» **Problem requirements**
Set down, please, exactly the lines below that run from the line with "translation commands, the" to the line with "hot-page counters with", both lines included.

» **Working data**
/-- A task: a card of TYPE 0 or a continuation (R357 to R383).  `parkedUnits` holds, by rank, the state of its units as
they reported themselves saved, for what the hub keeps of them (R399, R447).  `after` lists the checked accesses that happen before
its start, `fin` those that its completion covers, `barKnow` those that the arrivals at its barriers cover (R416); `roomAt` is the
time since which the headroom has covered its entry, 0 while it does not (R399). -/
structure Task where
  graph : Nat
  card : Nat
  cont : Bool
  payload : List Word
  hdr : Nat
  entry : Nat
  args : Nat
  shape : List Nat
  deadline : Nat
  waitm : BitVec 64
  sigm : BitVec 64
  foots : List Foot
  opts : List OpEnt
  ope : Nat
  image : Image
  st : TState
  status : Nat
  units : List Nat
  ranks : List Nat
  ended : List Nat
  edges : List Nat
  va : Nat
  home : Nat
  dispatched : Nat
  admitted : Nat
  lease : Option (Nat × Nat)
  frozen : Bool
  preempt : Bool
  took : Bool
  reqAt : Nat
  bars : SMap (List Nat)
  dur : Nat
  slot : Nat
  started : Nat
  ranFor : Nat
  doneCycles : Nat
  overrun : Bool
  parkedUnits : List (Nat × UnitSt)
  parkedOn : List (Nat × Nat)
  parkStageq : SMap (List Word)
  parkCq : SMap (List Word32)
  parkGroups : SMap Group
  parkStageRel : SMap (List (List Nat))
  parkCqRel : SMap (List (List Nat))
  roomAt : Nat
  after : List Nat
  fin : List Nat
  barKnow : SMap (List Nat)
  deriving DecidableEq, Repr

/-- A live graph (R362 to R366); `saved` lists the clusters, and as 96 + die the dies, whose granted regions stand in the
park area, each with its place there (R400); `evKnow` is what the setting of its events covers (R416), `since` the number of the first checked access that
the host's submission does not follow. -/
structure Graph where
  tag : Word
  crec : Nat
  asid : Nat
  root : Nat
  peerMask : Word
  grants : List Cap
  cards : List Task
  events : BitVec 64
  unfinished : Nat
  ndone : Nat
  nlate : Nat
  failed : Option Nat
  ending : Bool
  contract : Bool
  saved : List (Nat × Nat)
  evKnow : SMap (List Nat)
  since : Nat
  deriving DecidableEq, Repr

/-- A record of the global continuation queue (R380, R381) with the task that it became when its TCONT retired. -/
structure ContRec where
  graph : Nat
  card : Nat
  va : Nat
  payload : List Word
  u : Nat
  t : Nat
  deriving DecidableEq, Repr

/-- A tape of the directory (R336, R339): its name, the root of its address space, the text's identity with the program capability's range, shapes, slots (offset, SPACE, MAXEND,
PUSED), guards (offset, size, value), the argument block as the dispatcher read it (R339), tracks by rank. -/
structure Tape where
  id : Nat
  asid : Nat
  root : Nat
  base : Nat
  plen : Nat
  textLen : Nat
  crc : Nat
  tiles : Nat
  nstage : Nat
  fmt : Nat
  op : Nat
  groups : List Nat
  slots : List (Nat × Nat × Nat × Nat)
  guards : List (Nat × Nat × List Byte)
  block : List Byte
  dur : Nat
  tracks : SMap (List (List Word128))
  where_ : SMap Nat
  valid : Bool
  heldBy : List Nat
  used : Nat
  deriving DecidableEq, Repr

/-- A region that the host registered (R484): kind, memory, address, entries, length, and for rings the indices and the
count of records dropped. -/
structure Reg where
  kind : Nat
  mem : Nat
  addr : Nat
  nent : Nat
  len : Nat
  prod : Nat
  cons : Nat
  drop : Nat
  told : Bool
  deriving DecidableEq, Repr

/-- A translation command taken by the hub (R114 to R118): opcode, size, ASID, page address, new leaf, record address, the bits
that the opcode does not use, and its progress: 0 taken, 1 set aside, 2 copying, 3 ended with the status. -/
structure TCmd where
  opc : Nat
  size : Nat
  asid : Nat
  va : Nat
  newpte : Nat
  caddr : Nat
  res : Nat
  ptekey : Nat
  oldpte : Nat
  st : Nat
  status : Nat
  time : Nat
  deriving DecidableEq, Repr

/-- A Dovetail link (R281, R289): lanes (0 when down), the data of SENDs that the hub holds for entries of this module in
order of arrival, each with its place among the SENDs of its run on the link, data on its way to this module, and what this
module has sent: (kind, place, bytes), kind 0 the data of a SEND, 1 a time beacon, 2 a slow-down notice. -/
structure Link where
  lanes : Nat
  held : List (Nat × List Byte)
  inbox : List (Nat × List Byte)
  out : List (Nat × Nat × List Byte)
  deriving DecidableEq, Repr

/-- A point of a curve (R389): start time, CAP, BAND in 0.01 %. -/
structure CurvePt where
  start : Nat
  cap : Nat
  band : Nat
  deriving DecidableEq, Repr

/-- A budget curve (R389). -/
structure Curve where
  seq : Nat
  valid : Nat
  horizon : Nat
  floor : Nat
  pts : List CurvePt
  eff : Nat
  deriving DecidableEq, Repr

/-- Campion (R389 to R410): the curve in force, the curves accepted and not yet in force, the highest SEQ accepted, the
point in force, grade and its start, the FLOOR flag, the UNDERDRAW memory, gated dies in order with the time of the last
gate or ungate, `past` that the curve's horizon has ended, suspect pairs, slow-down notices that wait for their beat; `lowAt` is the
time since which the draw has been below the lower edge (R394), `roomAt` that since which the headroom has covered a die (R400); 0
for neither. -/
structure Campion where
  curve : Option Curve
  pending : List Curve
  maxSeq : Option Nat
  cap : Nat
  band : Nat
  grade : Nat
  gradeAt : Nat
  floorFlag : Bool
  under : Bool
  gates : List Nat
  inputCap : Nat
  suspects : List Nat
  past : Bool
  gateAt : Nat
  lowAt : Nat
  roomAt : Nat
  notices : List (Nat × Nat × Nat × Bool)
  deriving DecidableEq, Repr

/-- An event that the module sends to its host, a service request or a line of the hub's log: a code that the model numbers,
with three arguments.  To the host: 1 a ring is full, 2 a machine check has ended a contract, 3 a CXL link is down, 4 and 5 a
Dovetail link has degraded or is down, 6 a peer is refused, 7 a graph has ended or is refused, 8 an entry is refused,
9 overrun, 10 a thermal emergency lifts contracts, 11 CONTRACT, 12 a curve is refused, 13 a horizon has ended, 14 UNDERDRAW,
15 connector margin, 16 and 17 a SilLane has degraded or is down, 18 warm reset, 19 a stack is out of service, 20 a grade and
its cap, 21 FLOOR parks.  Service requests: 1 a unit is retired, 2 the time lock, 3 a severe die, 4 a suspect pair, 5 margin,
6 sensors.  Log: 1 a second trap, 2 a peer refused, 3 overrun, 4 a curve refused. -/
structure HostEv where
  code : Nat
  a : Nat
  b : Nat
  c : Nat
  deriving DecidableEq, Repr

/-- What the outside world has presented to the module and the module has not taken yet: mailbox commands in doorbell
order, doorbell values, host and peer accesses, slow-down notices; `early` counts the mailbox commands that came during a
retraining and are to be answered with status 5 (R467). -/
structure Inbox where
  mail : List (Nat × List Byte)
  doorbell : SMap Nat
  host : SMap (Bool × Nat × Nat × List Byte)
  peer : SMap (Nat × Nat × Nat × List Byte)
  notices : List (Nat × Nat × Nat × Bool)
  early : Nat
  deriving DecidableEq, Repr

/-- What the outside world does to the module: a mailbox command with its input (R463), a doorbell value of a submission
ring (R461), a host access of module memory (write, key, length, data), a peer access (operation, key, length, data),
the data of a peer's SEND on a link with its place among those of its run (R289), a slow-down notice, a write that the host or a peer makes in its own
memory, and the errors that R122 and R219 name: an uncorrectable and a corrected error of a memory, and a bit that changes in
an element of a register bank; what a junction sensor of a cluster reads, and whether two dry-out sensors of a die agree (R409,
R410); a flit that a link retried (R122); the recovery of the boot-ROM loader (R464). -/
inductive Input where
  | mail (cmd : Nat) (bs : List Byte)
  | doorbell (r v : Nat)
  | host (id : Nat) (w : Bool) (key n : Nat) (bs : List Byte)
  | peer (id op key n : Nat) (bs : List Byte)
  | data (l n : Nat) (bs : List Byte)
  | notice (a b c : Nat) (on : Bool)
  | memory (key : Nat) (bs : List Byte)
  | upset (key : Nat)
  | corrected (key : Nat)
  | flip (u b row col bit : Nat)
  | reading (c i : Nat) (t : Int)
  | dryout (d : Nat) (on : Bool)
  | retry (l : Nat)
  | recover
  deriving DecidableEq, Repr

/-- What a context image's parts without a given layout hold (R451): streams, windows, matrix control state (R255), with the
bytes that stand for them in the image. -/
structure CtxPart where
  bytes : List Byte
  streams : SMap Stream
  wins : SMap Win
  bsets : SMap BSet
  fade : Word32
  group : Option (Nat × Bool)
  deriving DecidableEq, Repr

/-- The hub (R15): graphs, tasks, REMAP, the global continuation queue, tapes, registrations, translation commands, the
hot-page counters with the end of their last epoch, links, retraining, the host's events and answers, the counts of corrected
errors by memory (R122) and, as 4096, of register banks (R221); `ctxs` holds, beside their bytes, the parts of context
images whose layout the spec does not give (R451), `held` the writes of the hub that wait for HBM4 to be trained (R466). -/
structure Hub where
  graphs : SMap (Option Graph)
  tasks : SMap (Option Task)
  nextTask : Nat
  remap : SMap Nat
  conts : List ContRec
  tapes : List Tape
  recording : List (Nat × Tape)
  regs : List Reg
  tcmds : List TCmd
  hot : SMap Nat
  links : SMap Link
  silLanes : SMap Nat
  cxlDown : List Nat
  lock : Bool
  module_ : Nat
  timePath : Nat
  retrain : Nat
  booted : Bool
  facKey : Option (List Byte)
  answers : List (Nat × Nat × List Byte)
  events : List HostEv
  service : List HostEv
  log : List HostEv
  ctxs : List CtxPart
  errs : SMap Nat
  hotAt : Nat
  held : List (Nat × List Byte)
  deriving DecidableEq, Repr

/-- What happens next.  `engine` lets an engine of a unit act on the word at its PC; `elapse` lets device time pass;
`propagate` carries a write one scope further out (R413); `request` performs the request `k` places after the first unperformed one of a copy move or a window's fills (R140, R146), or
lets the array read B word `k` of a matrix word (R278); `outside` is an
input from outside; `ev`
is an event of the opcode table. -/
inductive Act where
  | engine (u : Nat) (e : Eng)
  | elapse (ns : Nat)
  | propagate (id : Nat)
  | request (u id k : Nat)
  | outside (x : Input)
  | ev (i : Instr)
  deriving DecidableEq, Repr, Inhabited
---
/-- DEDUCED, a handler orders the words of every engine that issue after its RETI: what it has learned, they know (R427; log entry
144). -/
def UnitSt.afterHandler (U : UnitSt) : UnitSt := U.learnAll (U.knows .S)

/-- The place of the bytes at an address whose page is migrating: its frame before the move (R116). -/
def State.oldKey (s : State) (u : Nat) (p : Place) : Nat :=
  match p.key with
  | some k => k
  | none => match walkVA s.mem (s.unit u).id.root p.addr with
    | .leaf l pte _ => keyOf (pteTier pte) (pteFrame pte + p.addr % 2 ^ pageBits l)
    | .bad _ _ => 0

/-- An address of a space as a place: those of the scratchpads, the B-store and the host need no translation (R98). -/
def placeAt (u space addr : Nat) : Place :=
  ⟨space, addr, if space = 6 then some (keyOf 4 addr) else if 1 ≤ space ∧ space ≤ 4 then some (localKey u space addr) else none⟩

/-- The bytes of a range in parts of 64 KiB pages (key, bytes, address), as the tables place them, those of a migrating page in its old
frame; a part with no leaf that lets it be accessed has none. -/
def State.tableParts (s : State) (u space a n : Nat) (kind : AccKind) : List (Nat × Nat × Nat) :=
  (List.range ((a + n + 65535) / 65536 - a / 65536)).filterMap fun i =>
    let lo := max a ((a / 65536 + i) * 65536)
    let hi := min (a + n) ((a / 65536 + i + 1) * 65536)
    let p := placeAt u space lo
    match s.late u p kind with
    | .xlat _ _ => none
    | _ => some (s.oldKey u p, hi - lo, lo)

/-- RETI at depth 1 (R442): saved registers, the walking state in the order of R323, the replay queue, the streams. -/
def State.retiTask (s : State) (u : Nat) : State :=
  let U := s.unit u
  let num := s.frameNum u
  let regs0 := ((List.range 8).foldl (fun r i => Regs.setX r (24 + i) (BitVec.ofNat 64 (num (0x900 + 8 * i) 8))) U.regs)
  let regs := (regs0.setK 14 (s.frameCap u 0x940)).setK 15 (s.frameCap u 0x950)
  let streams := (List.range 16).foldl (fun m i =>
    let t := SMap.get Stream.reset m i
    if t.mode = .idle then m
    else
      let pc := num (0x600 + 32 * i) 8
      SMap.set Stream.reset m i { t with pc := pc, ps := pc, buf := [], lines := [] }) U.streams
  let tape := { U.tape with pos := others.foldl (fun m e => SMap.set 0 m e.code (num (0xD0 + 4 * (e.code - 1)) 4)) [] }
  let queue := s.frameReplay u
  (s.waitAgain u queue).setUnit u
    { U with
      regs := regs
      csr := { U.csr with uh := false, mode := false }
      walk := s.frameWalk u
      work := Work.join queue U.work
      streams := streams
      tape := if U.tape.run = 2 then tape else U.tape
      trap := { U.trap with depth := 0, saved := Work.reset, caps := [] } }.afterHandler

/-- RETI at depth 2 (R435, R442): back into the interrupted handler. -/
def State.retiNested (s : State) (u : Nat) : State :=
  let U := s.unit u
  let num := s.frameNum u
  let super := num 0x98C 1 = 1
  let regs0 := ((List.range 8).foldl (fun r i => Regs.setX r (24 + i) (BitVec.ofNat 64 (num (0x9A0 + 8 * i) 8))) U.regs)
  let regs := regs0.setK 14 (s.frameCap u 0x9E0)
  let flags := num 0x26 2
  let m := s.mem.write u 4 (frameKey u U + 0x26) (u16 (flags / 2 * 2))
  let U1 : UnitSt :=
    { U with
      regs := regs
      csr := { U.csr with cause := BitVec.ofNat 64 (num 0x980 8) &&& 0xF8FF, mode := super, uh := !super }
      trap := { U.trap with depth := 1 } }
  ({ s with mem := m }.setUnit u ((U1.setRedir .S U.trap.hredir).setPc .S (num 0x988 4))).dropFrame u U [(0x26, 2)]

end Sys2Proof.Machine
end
--
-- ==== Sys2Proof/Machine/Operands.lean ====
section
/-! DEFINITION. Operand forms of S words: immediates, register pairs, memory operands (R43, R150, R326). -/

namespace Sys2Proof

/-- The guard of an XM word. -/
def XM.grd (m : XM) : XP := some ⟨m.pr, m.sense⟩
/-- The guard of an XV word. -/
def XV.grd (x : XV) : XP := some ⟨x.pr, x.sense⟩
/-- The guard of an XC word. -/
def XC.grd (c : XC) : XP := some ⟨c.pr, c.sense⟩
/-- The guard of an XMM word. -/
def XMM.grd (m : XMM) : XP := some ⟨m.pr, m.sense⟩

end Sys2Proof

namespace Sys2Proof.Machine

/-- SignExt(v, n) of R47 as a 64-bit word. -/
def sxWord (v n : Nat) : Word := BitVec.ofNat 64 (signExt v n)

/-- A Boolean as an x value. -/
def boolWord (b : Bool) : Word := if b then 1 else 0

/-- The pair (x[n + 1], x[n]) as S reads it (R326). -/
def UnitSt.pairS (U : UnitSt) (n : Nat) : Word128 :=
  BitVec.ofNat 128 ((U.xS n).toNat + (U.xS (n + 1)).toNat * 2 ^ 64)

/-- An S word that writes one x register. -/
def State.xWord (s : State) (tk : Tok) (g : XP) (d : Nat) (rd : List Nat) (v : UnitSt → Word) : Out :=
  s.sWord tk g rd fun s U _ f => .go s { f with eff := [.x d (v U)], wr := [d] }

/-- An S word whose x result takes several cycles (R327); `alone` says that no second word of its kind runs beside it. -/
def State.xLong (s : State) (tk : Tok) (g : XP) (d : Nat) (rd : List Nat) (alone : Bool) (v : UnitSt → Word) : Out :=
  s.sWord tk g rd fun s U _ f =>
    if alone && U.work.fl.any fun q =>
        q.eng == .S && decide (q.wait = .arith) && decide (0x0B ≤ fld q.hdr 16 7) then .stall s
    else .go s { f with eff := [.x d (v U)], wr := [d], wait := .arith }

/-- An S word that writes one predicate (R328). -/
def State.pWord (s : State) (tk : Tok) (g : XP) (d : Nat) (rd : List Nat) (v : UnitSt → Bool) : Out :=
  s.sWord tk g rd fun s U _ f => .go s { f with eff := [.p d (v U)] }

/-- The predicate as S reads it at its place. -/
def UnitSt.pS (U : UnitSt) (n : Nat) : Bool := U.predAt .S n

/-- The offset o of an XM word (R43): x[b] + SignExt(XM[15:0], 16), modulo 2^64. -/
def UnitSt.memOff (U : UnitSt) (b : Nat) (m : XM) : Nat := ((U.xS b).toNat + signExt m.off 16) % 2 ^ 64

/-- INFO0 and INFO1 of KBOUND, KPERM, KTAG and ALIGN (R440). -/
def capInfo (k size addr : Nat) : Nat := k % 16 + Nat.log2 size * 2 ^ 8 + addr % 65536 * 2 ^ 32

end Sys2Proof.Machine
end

» **Response**
/-- The hub (R15): graphs, tasks, REMAP, the global continuation queue, tapes, registrations, translation commands, the
hot-page counters with the end of their last epoch, links, retraining, the host's events and answers, the counts of corrected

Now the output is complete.